Экзамен начался в строго обозначенное время и по протоколу. Сначала секретарь экзаменационной комиссии зачитала приказ ректора о повторной сдаче экзамена. И тут вскочил этот лысый профессор и визгливо закричал:

– Я не пойму! Что это за самовольство ректора! У нас есть строгие правила пересдачи. На каком основании, на основании какого объективного документа издан этот приказ?

– Основание – заявление родителя, – сказала секретарь.

– Так любой родитель двоечника может десять раз заявление написать. А мое государство – Россия, кстати, против которой воюет эта Чечня, и я лично должны тратить время, деньги и средства на обучение тех, кто не хочет в России быть! – он говорит, точнее почти кричит, очень эмоционально, энергично жестикулируя. – Тем более что нет никакой справки.
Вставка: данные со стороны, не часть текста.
-- ==== Sys2Proof/Certificates/Slice0/Obligations.lean ====
section
/-! DEFINITION. The statements for the provers. -/

section
open Sys2Proof Sys2Proof.Machine

/-- Integer arithmetic (R197, R198, R199): in every executing lane the exact result, wrapped or saturated to T and extended to the
register, is in the destination, and nothing else changes. Division truncates toward zero; by zero the quotient is −1, or the
greatest unsigned value, and the remainder is the dividend. -/
def Obligations.IntegerArithmetic : Prop :=
  ∀ f : FmtA,
    let one := [(f.a, f.ty.pos, f.ty)]
    let two := one ++ [(f.b, f.ty.pos, f.ty)]
    let three := two ++ [(f.c, f.ty.pos, f.ty)]
    let form (i : Instr) (srcs : List (Operand × Pos × Ty)) (sat : Bool) (g : List Int → Int) : Prop :=
      ArithmeticForm i srcs (some (f.d, f.ty.pos)) none (fun _ v => (writeT f.ty sat (g (v.map (intVal f.ty))), false))
    form (.add f) two f.sat (fun | [a, b] => a + b | _ => 0) ∧
    form (.sub f) two f.sat (fun | [a, b] => a - b | _ => 0) ∧
    form (.mul f) two f.sat (fun | [a, b] => a * b | _ => 0) ∧
    form (.mulhi f) two false (fun | [a, b] => a * b / (2 ^ f.ty.bits : Nat) | _ => 0) ∧
    form (.mad f) three f.sat (fun | [a, b, c] => a * b + c | _ => 0) ∧
    form (.div f) two f.sat (fun
      | [a, b] => if b = 0 then (if f.ty.isI then -1 else (2 ^ f.ty.bits : Nat) - 1) else a.tdiv b
      | _ => 0) ∧
    form (.rem f) two false (fun | [a, b] => if b = 0 then a else a - a.tdiv b * b | _ => 0) ∧
    form (.min f) two false (fun | [a, b] => min a b | _ => 0) ∧
    form (.max f) two false (fun | [a, b] => max a b | _ => 0) ∧
    form (.abs f) one f.sat (fun | [a] => |a| | _ => 0) ∧
    form (.neg f) one f.sat (fun | [a] => -a | _ => 0)

/-- Bit operations and moves (R198, R200, R202), for every width of T, and what their functions are, bit by bit (R198, R200, R201):
reversal, table look-up, rotation, the counts of one bits, of leading and of trailing zeros, insertion and extraction of a
field. -/
def Obligations.BitOperations : Prop :=
  (∀ f : FmtA,
     let N := f.ty.bits
     let a := (f.a, f.ty.pos, f.ty)
     let b := (f.b, f.ty.pos, f.ty)
     let form (i : Instr) (srcs : List (Operand × Pos × Ty)) (g : List Nat → Nat) : Prop :=
       ArithmeticForm i srcs (some (f.d, f.ty.pos)) none (fun _ v => (extT f.ty (g v % 2 ^ N), false))
     let count (i : Instr) (g : Nat → Nat) : Prop :=
       ArithmeticForm i [a] (some (f.d, .w32)) none (fun _ v => (g (v.headD 0), false))
     form (.and f) [a, b] (fun | [x, y] => x &&& y | _ => 0) ∧
     form (.or f) [a, b] (fun | [x, y] => x ||| y | _ => 0) ∧
     form (.xor f) [a, b] (fun | [x, y] => x ^^^ y | _ => 0) ∧
     form (.not f) [a] (fun | [x] => 2 ^ N - 1 - x % 2 ^ N | _ => 0) ∧
     form (.shl f) [a, (f.b, .w32, .n32)] (fun | [x, n] => if n < N then x * 2 ^ n else 0 | _ => 0) ∧
     form (.shr f) [a, (f.b, .w32, .n32)] (fun
       | [x, n] => if n < N then truncN N (intVal f.ty x / (2 ^ n : Nat)) else if intVal f.ty x < 0 then 2 ^ N - 1 else 0
       | _ => 0) ∧
     form (.rot f) [a, (f.b, .w32, .n32)] (fun | [x, n] => rotT N x n | _ => 0) ∧
     form (.brev f) [a] (fun | [x] => brevN N x | _ => 0) ∧
     form (.bfx f) [a, (f.b, .w32, .n32), (f.c, .w32, .n32)] (fun | [x, n, m] => bfxT f.ty x (n % 256) (m % 256) | _ => 0) ∧
     form (.bfi f) [a, b, (f.c, .w32, .n32)] (fun | [x, y, n] => bfiT N x y (n % 256) (n / 256 % 256) | _ => 0) ∧
     form (.lut3 f) [a, b, (f.c, f.ty.pos, f.ty)] (fun | [x, y, z] => lut3N f.opm.toNat N x y z | _ => 0) ∧
     form (.mov f) [a] (fun | [x] => x | _ => 0) ∧
     count (.popc f) (popCount N) ∧ count (.clz f) (clzN N) ∧ count (.ctz f) (ctzN N) ∧
     ∀ g : FmtI, ArithmeticForm (.movi g) [] (some (g.d, g.ty.pos)) none
       (fun _ _ => (if g.ty = .i64 then truncN 64 (sextN 32 g.imm.toNat) else g.imm.toNat, false))) ∧
  (∀ n x i, (brevN n x).testBit i = (decide (i < n) && x.testBit (n - 1 - i))) ∧
  (∀ t n a b c i, (lut3N t n a b c).testBit i =
    (decide (i < n) && t.testBit ((a.testBit i).toNat + 2 * (b.testBit i).toNat + 4 * (c.testBit i).toNat))) ∧
  (∀ n a s i, i < n → (rotT n a s).testBit i = a.testBit ((i + (n - s % n)) % n)) ∧
  (∀ n x, popCount n x = ((List.range n).filter (fun i => x.testBit i)).length) ∧
  (∀ n x, clzN n x ≤ n ∧ (∀ i, n - clzN n x ≤ i → i < n → x.testBit i = false) ∧
    (clzN n x < n → x.testBit (n - 1 - clzN n x) = true)) ∧
  (∀ n x, ctzN n x ≤ n ∧ (∀ i, i < ctzN n x → x.testBit i = false) ∧ (ctzN n x < n → x.testBit (ctzN n x) = true)) ∧
  (∀ n a b pos len i, i < n → (bfiT n a b pos len).testBit i =
    if pos ≤ i ∧ i < pos + len then a.testBit (i - pos) else b.testBit i) ∧
  (∀ t a pos len i, t.isI = false → i < t.bits → (bfxT t a pos len).testBit i =
    (decide (i < len) && decide (pos + i < t.bits) && a.testBit (pos + i))) ∧
  -- For i types bits past the top read as the sign, and so do those past the field.
  ∀ t a pos len i, t.isI = true → i < t.bits → (bfxT t a pos len).testBit i =
    (decide (0 < len) && a.testBit (min (pos + min i (len - 1)) (t.bits - 1)))

/-- Comparison, selection and predicates (R181, R201): `cmp` and `plut3` write the predicate PW and no register; `sel` takes A where
the predicate is true; `ppack` gathers the predicates. `punpack` gives the predicates of the mask the bits of A in each executing
lane, p7 staying true, and nothing else changes. -/
def Obligations.ComparesAndPredicates : Prop :=
  (∀ f : FmtA,
     let a := (f.a, f.ty.pos, f.ty)
     let b := (f.b, f.ty.pos, f.ty)
     let bit (p : BitVec 8) (o : Operand) : Nat := (p.getLsbD (predIx o)).toNat
     ArithmeticForm (.cmp f) [a, b] none (some f.pw) (fun | _, [x, y] => (0, cmpCC f.opm.toNat (intVal f.ty x) (intVal f.ty y)) | _, _ => (0, false)) ∧
     ArithmeticForm (.sel f) [a, b] (some (f.d, f.ty.pos)) none (fun | p, [x, y] => (if bit p f.c = 1 then x else y, false) | _, _ => (0, false)) ∧
     ArithmeticForm (.plut3 f) [] none (some f.pw) (fun p _ => (0, f.opm.getLsbD (bit p f.a + 2 * bit p f.b + 4 * bit p f.c))) ∧
     ArithmeticForm (.ppack f) [] (some (f.d, .w32)) none (fun p _ => (p.toNat, false))) ∧
  (∀ f s x k w ls ex, Issues s x k w → Goes (.punpack f) [(f.a, .w32)] s x k w ls ex → f.a.isQueue = false →
     ∃ t, exec (.punpack f) s = .next t ∧ Issued s t x k ∧
       ∀ l j, (t.lane x.core k l).pred j =
         if l ∈ ex ∧ j < 7 ∧ f.opm.getLsbD j = true then (readOp s (x.env k) l .b32 .w32 f.a).testBit j
         else (s.lane x.core k l).pred j) ∧
  -- With A a queue, an entry is popped first; an empty queue makes it wait.
  (∀ f q s x k w ls ex, Issues s x k w → Goes (.punpack f) [(f.a, .w32)] s x k w ls ex → f.a = .queue q false → ex ≠ [] →
     (∀ words, queueHead s w.wg q.toNat = .ready words →
       let u := acquire (queueDrop s w.wg q.toNat) x.core (some w.wg) .wg
       let v (l : Nat) : Nat := (words.getD l 0).toNat
       let take (l : Nat) (y : Lane) : Lane :=
         (List.range 7).foldl (fun y p => if f.opm.getLsbD p then y.setPred p ((v l).testBit p) else y) y
       ∃ n, exec (.punpack f) s = .next (endIssue x (setLatches (noteWrites
         (if f.opm = 0 then u else ex.foldl (fun u l => u.modLane x.core k l (take l)) u) x.core k n) x.core k x.slot ls none))) ∧
     (queueHead s w.wg q.toNat = .blocked →
       let again := if collectiveIn s x.core k (.punpack f) then ls else ex
       exec (.punpack f) s = .next (endIssue x (setLatches (parkAll s x.core k again (.pop q.toNat)) x.core k x.slot
         (ls.filter (fun l => !again.contains l)) none))) ∧
     (queueHead s w.wg q.toNat = .unconfigured → exec (.punpack f) s = .next (endIssue x
       (raiseTrap s x.core k Cause.contract x.pc { lanes := maskOf ex }))))

/-- Address forms (R204, R205). The value that stands for an operand out of range has bit 52 set, so that an access through it takes the
non-canonical fault; `lpc` checks no target, and its other fields are zero. -/
def Obligations.AddressForms : Prop :=
  (∀ s who acc va, 2 ^ 52 ≤ va → resolveNow s who acc va = (s, .fault 5)) ∧
  (∀ g : FmtB, (Instr.lpc g).wf = true → g.bar = 0 ∧ g.a = .main 0) ∧
  ∀ f : FmtA,
    let pair (o : Operand) (t : Ty) : Operand × Pos × Ty := (o, .w64, t)
    let word (o : Operand) (t : Ty) : Operand × Pos × Ty := (o, .w32, t)
    let d := some (f.d, Pos.w64)
    let w : Ty := if f.ty.isI then .i64 else .n64
    ArithmeticForm (.lea f) [pair f.a .b64, word f.b f.ty, word f.c .i32] d none (fun
      | _, [a, b, c] => (truncN 64 (a + intVal f.ty b * (2 ^ f.opm.toNat : Nat) + sextN 32 c), false) | _, _ => (0, false)) ∧
    ArithmeticForm (.addc f) [word f.a .n32, word f.b .n32] (some (f.d, .w32)) (some f.pw) (fun
      | p, [a, b] => ((a + b + (p.getLsbD (predIx f.c)).toNat) % 2 ^ 32, decide (2 ^ 32 ≤ a + b + (p.getLsbD (predIx f.c)).toNat))
      | _, _ => (0, false)) ∧
    ArithmeticForm (.subc f) [word f.a .n32, word f.b .n32] (some (f.d, .w32)) (some f.pw) (fun
      | p, [a, b] => (truncN 32 (a - b - (p.getLsbD (predIx f.c)).toNat), decide ((a : Int) - b - (p.getLsbD (predIx f.c)).toNat < 0))
      | _, _ => (0, false)) ∧
    ArithmeticForm (.mulw f) [word f.a f.ty, word f.b f.ty] d none (fun
      | _, [a, b] => (truncN 64 (intVal f.ty a * intVal f.ty b), false) | _, _ => (0, false)) ∧
    ArithmeticForm (.madw f) [word f.a f.ty, word f.b f.ty, pair f.c w] d none (fun
      | _, [a, b, c] => (writeT w f.sat (intVal f.ty a * intVal f.ty b + intVal w c), false) | _, _ => (0, false)) ∧
    ArithmeticForm (.pack f) [word f.a .b32, word f.b .b32] d none (fun | _, [a, b] => (a + 2 ^ 32 * b, false) | _, _ => (0, false)) ∧
    (∀ r, f.a = .main r → ArithmeticForm (.regaddr f) [word (.special 0x0E) .n32, word (.special 0x00) .n32, word f.a .n32] d none (fun
      | _, base :: lane :: _ => (0xF000000000000 + base + (r.toNat * 32 + lane) * 4, false) | _, _ => (0, false))) ∧
    ArithmeticForm (.peeraddr f) [pair f.a .b64, word f.b .n32] d none (fun
      | _, [a, b] => (if 16 ≤ b then 2 ^ 52 else 0xE000000000000 + b * 2 ^ 44 + a % 2 ^ 44, false) | _, _ => (0, false)) ∧
    ArithmeticForm (.spaddr f) [word f.a .n32, word f.b .n32] d none (fun
      | _, [a, b] => (if 4 ≤ b ∨ 2 ^ 20 ≤ a then 2 ^ 52 else 0xF000001000000 + b * 2 ^ 20 + a, false) | _, _ => (0, false)) ∧
    ArithmeticForm (.alignup f) [pair f.a .n64, word f.b .n32] d none (fun
      | _, [a, b] => (if 51 < b then 2 ^ 52 else (a + 2 ^ b - 1) / 2 ^ b * 2 ^ b % 2 ^ 64, false) | _, _ => (0, false)) ∧
    ArithmeticForm (.inrange f) [pair f.a .n64, pair f.b .n64, pair f.c .n64] none (some f.pw) (fun
      | _, [a, b, c] => (0, decide (b ≤ a ∧ a - b < c)) | _, _ => (0, false)) ∧
    ∀ g : FmtB, ∀ s x k w ls ex, Issues s x k w → Goes (.lpc g) (fieldsOf [] (some (g.d, .w64))) s x k w ls ex →
      regDst (some (g.d, .w64)) = true → ∃ t, exec (.lpc g) s = .next t ∧ Computes s t x k w ex (some (g.d, .w64)) none
        (fun _ => ((x.addr + (g.off.signExtend 64 <<< 6) + g.slot.setWidth 64).toNat, false))

/-- FP32, FP16 and BF16 (R217, R218, R219, R220): the packed types act on both elements, and an immediate stands for both. -/
def Obligations.FloatForms : Prop :=
  ∀ f : FmtA,
    let F := Flt.ofTy f.ty
    let src (o : Operand) : Operand × Pos × Ty := (o, f.ty.pos, f.ty)
    let packed (i : Instr) (os : List Operand) (g : List Nat → Nat) : Prop :=
      ArithmeticForm i (os.map src) (some (f.d, f.ty.pos)) none (fun _ v =>
        (if f.ty = .f16 ∨ f.ty = .bf16 then
          g (((os.zip v).map (fun e => halves e.1 e.2)).map Prod.fst) +
            2 ^ 16 * g (((os.zip v).map (fun e => halves e.1 e.2)).map Prod.snd)
        else g v, false))
    packed (.fadd f) [f.a, f.b] (fun | [x, y] => F.add f.rm x y | _ => 0) ∧
    packed (.fsub f) [f.a, f.b] (fun | [x, y] => F.sub f.rm x y | _ => 0) ∧
    packed (.fmul f) [f.a, f.b] (fun | [x, y] => F.mul f.rm x y | _ => 0) ∧
    packed (.fma f) [f.a, f.b, f.c] (fun | [x, y, z] => F.fma f.rm (f.opm.getLsbD 0) x y z | _ => 0) ∧
    packed (.fmin f) [f.a, f.b] (fun | [x, y] => F.pick false x y | _ => 0) ∧
    packed (.fmax f) [f.a, f.b] (fun | [x, y] => F.pick true x y | _ => 0) ∧
    packed (.fminp f) [f.a, f.b] (fun | [x, y] => F.pickP false x y | _ => 0) ∧
    packed (.fmaxp f) [f.a, f.b] (fun | [x, y] => F.pickP true x y | _ => 0) ∧
    packed (.fclamp f) [f.a, f.b, f.c] (fun | [x, y, z] => F.pick false (F.pick true x y) z | _ => 0) ∧
    packed (.fabs f) [f.a] (fun | [x] => x % F.signBit | _ => 0) ∧
    packed (.fneg f) [f.a] (fun | [x] => (x + F.signBit) % (2 * F.signBit) | _ => 0) ∧
    packed (.fcopysign f) [f.a, f.b] (fun | [x, y] => x % F.signBit + y / F.signBit % 2 * F.signBit | _ => 0) ∧
    packed (.fsign f) [f.a] (fun | [x] => F.sign x | _ => 0) ∧
    packed (.fabsdiff f) [f.a, f.b] (fun | [x, y] => F.absdiff f.rm x y | _ => 0) ∧
    packed (.frnd f) [f.a] (fun | [x] => F.rnd f.rm x | _ => 0) ∧
    packed (.ffract f) [f.a] (fun | [x] => F.fract x | _ => 0) ∧
    ArithmeticForm (.fscale f) [(f.a, .w32, f.ty), (f.b, .w32, .i32)] (some (f.d, .w32)) none (fun
      | _, [x, n] => (if f.ty = .f16 ∨ f.ty = .bf16 then
          F.scaleBy f.rm (halves f.a x).1 (sextN 32 n) + 2 ^ 16 * F.scaleBy f.rm (halves f.a x).2 (sextN 32 n)
        else F.scaleBy f.rm x (sextN 32 n), false)
      | _, _ => (0, false)) ∧
    ArithmeticForm (.fhsel f) [(f.a, .w32, f.ty), (f.b, .w32, f.ty)] (some (f.d, .w32)) none (fun
      | _, [x, y] => ((if f.opm.getLsbD 0 then (halves f.a x).2 else (halves f.a x).1) +
          2 ^ 16 * (if f.opm.getLsbD 1 then (halves f.b y).2 else (halves f.b y).1), false)
      | _, _ => (0, false)) ∧
    ArithmeticForm (.fadd2 f) [src f.a, src f.b] (some (f.d, .w64)) none (fun
      | _, [x, y] => ((F.add2 x y).1 + 2 ^ 32 * (F.add2 x y).2, false) | _, _ => (0, false)) ∧
    (∀ g, f.ty2 = some g → ArithmeticForm (.fdot2 f) [(f.a, .w32, g), (f.b, .w32, g), (f.c, .w32, .f32)] (some (f.d, .w32)) none (fun
      | _, [x, y, z] => (dot2 (Flt.ofTy g) f.rm (halves f.a x) (halves f.b y) z, false) | _, _ => (0, false))) ∧
    ArithmeticForm (.fcmp f) [src f.a, src f.b] none (some f.pw) (fun | _, [x, y] => (0, F.cmp f.opm.toNat x y) | _, _ => (0, false)) ∧
    ArithmeticForm (.fclass f) [src f.a] (some (f.d, .w32)) none (fun | _, [x] => (F.cls x, false) | _, _ => (0, false)) ∧
    ArithmeticForm (.fgetexp f) [src f.a] (some (f.d, .w32)) none (fun | _, [x] => (F.getexp x, false) | _, _ => (0, false)) ∧
    ArithmeticForm (.fgetman f) [src f.a] (some (f.d, .w32)) none (fun | _, [x] => (F.getman x, false) | _, _ => (0, false))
Так мы можем всю Чечню сюда привезти.

– Вы закончили? – перебил ректор. – Мы принимаем только тех, кто достоин. Для этого и экзамен. А кто с кем воюет и зачем воюет, не наше дело. Но это, однозначно, плохое дело. А мы хотим и должны сделать доброе.

Отповедь оппонента не убедила, он еще пытался выступать, и тогда ректор жестко постановил:

– Эдуард Константинович! Сейчас будет экзамен и ваша оценка будет учтена. Начинайте!

Я весь дрожал от напряжения и волнения и боялся смотреть на Шовду. А она несколько срывающимся голосом объявила:

– Клод Дебюсси, «Мама».

Что-то во мне резко дернулось. Не я должен был быть здесь, а ее мать… Мне стало очень плохо, снова гортань перехватывает. Почему я не взял с собой воду? – обожгла мысль, ведь я сам могу испортить ей экзамен.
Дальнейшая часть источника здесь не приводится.